(Original post with video of talk here)
Abe Stanway: Okay. Hi, I’m Abe. I’m a data engineer at Etsy and today we’re going to talk about Skyline, of which I was the primary author. And so we’re going to talk about how we monitor, why we decided to build this, and how it advances the art of monitoring. So let’s start.
So Etsy is the world’s handmade vintage marketplace. We are based right here in Dumbo, so this wasn’t too much of a pain to get up here. We have a large stack. We’ve got a lot of stuff going on. Specifically, or actually not specifically at all, these are just some of our numbers of some of the servers that we’re dealing with – 41 shards, MySQL, 24 API servers, 72 web servers, 42 Gearman boxes, a 150 node Hadoop cluster, 15 memcached boxes, and around 60 search machines, and a lot more than that. Probably on a scale of a hundred to two hundred, for sure other various services come with a lot of things that we have.

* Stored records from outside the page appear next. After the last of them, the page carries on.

-- ==== Sys2Proof/Tests/Slice0.lean ====
section
/-!
SUPPORT. Tests. Expected values are the vectors of 95_test_vectors.md (named K, E, H, S, G there) or hand calculation
from the rule cited. Then a named witness for the premises of every obligation that has premises.
-/

namespace Sys2Proof.Tests

open Sys2Proof.Machine

-- One test after another: each evaluation holds a thread with a large stack, and many at once exceed the memory limit.
set_option Elab.async false

/-! ### Helpers -/

/-- The state of an answer, where it is one. -/
def stateOf : Host.Outcome State Fault Refusal → Option State
  | .next t => some t
  | .fault _ => none
  | .refused _ => none

/-- An answer that holds a state is that next state. -/
theorem next_of_some {o : Host.Outcome State Fault Refusal} (h : (stateOf o).isSome = true) : ∃ t, o = .next t := by
  cases o with
  | next t => exact ⟨t, rfl⟩
  | fault r => simp [stateOf] at h
  | refused r => simp [stateOf] at h

/-- One field of the next state, where there is one. -/
def get {α : Type} (f : State → α) (o : Host.Outcome State Fault Refusal) : Option α :=
  (stateOf o).map f

/-- The block with EX1 in the middle of a command, at a label, with a quiet cycle to come. -/
def at' (i : Instr) (l : Seg) : State :=
  { State.reset with
    curOp := i.cmdOp, curArg := i.arg, busy := true, seqStep := .seg l, busPend := l.awaits
    script := [quietInputs false] }

/-- The same, initialised for 250 degrees per second. -/
def ready (i : Instr) (l : Seg) : State :=
  { at' i l with initOk := true, gyroRange := 250#32 }

/-- A bus response accepted in this cycle. -/
def answer (status : Byte) (b : SixBytes) (s : State) : State :=
  { s with busPend := none, busRsp := some ⟨status, b⟩ }

/-- No data. -/
def zeros : SixBytes := ⟨0#8, 0#8, 0#8, 0#8, 0#8, 0#8⟩

/-- The answer of the command at its first segment. -/
def first (i : Instr) : Host.Outcome State Fault Refusal := exec i (at' i .s0)

/-! ### Decoding: words written out from 30_encoding.md R80, R82 and R83, field by field (OPC, RSV, ARG) -/

/-- OPC 0x00, the `none` form. -/
theorem test_decode_nop : decode 0x00_000000_00000000#64 = .ok .nop := by decide

/-- OPC 0x01, the `none` form, with ARG bits that it ignores (R86, K7). -/
theorem test_decode_echoTrigger : decode 0x01_000000_12345678#64 = .ok .echoTrigger := by decide

/-- OPC 0x02, the `none` form. -/
theorem test_decode_echoRead : decode 0x02_000000_00000000#64 = .ok .echoRead := by decide

/-- OPC 0x03: tc = ARG[7:0], ovf = ARG[23:8], ARG[31:24] ignored (R82). -/
theorem test_decode_echoConvert : decode 0x03_000000_AB123474#64 = .ok (.echoConvert 0x74#8 0x1234#16) := by decide

/-- OPC 0x10, the `u32` form. -/
theorem test_decode_gyroInit : decode 0x10_000000_000007D0#64 = .ok (.gyroInit 2000#32) := by decide

/-- OPC 0x11, the `none` form. -/
theorem test_decode_gyroCalibrate : decode 0x11_000000_00000000#64 = .ok .gyroCalibrate := by decide

/-- OPC 0x12, the `f32` form. -/
theorem test_decode_gyroSample : decode 0x12_000000_3CA3D70A#64 = .ok (.gyroSample 0x3CA3D70A#32) := by decide

/-- OPC 0x13, the `none` form. -/
theorem test_decode_gyroReset : decode 0x13_000000_00000000#64 = .ok .gyroReset := by decide

/-- OPC 0x20, the `f32` form. -/
theorem test_decode_servoSetHeading : decode 0x20_000000_C1480000#64 = .ok (.servoSetHeading 0xC1480000#32) := by decide

/-- OPC 0x21, the `u32` form. -/
theorem test_decode_servoSetPulse : decode 0x21_000000_000105DC#64 = .ok (.servoSetPulse 0x000105DC#32) := by decide

/-- OPC 0x22, the `s32` form. -/
theorem test_decode_servoAngleToPulse :
    decode 0x22_000000_FFFFFFFF#64 = .ok (.servoAngleToPulse (BitVec.ofInt 32 (-1))) := by decide

/-- OPC 0x30, the `none` form. -/
theorem test_decode_gapFind : decode 0x30_000000_00000000#64 = .ok .gapFind := by decide

/-- OPC 0x31, the `u32` form. -/
theorem test_decode_gapPulseToAngle : decode 0x31_000000_000007D0#64 = .ok (.gapPulseToAngle 2000#32) := by decide

/-- RSV ≠ 0 is illegal at its lowest and its highest bit, with an assigned opcode and without (R85; K3). -/
theorem test_decode_reserved :
    decode 0x02_000001_00000000#64 = .error .reservedBits ∧ decode 0x02_800000_00000000#64 = .error .reservedBits ∧
      decode 0xFF_000001_00000000#64 = .error .reservedBits := by decide

/-- The opcodes at the edges of R85's four unassigned ranges (K4, K6). -/
theorem test_decode_unassigned :
    [0x04#8, 0x0F#8, 0x14#8, 0x1F#8, 0x23#8, 0x2F#8, 0x32#8, 0xFF#8].all
      (fun o => decide (decode (commandWord (o ++ 0#24) 0#32) = .error .unassignedOpcode)) = true := by decide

And that’s not to mention the app itself, which is running on top of all these machines, and all the services that are actually running on these machines. In addition to that, we practice something called continuous deployment, which is kind of the new hotness we’ve developed with Devoxx, right. It’s kind of always deploying every single day, so we deploy around thirty to sixty times a day, every day, and we make this really really easy to do for all our engineers.